What to do ▸ Give again, word for word, every line below from the one that has "20_memory.md R50). -/" through the one that has "fixes 1 for this", both included, and no others.
▼
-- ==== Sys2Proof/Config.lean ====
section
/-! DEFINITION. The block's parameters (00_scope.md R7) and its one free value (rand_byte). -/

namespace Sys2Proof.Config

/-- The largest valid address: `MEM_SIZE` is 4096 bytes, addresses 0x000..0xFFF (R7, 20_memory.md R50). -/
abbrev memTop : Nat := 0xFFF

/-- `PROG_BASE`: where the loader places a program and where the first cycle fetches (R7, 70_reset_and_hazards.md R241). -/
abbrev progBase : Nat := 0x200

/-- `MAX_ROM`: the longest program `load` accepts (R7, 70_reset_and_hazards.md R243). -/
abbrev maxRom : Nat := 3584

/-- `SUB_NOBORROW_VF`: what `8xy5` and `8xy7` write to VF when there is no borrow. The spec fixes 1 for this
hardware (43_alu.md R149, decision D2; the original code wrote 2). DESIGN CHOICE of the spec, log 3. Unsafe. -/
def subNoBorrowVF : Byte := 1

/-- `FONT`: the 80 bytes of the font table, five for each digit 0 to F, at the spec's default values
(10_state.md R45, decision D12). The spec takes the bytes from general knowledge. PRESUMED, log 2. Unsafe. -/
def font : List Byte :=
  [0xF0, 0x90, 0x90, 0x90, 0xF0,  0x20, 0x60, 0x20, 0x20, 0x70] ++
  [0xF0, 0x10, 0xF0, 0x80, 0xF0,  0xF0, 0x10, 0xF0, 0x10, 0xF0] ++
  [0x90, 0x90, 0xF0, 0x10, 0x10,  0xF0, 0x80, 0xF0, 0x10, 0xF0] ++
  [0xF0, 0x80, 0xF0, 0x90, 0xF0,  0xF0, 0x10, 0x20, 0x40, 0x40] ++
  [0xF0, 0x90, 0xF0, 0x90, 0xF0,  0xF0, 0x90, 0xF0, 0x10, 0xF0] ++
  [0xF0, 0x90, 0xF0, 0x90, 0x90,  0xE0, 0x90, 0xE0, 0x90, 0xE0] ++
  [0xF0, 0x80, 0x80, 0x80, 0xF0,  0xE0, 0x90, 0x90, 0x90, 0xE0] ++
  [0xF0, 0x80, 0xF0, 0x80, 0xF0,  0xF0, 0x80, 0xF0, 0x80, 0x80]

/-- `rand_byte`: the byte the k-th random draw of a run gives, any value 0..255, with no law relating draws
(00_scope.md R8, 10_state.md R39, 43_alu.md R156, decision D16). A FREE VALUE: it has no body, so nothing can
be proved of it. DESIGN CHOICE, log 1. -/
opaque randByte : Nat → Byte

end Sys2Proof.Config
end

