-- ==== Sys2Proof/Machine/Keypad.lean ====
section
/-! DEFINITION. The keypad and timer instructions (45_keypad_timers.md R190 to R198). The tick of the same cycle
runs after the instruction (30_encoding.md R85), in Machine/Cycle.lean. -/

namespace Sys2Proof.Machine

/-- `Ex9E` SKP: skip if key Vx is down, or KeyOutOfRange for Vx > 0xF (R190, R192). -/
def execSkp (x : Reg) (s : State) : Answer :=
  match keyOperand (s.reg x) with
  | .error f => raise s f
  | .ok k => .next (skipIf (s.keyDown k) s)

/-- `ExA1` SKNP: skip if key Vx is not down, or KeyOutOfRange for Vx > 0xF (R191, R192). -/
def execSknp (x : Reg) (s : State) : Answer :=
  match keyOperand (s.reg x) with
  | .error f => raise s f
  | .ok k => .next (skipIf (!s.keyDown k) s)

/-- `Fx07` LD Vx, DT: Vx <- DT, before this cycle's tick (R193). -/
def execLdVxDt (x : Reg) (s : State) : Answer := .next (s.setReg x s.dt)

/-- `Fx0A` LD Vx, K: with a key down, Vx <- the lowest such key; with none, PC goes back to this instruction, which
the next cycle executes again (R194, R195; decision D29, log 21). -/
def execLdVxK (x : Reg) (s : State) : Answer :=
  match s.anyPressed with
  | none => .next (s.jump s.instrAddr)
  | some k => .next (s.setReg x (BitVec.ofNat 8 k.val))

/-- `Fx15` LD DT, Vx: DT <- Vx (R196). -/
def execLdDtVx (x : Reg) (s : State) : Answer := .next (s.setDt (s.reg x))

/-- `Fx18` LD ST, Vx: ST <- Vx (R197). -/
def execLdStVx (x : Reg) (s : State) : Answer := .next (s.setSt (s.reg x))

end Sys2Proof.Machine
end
▲
Finished task ▸
/-- The largest valid address: `MEM_SIZE` is 4096 bytes, addresses 0x000..0xFFF (R7, 20_memory.md R50). -/
abbrev memTop : Nat := 0xFFF

/-- `PROG_BASE`: where the loader places a program and where the first cycle fetches (R7, 70_reset_and_hazards.md R241). -/
abbrev progBase : Nat := 0x200

/-- `MAX_ROM`: the longest program `load` accepts (R7, 70_reset_and_hazards.md R243). -/
abbrev maxRom : Nat := 3584

/-- `SUB_NOBORROW_VF`: what `8xy5` and `8xy7` write to VF when there is no borrow. The spec fixes 1 for this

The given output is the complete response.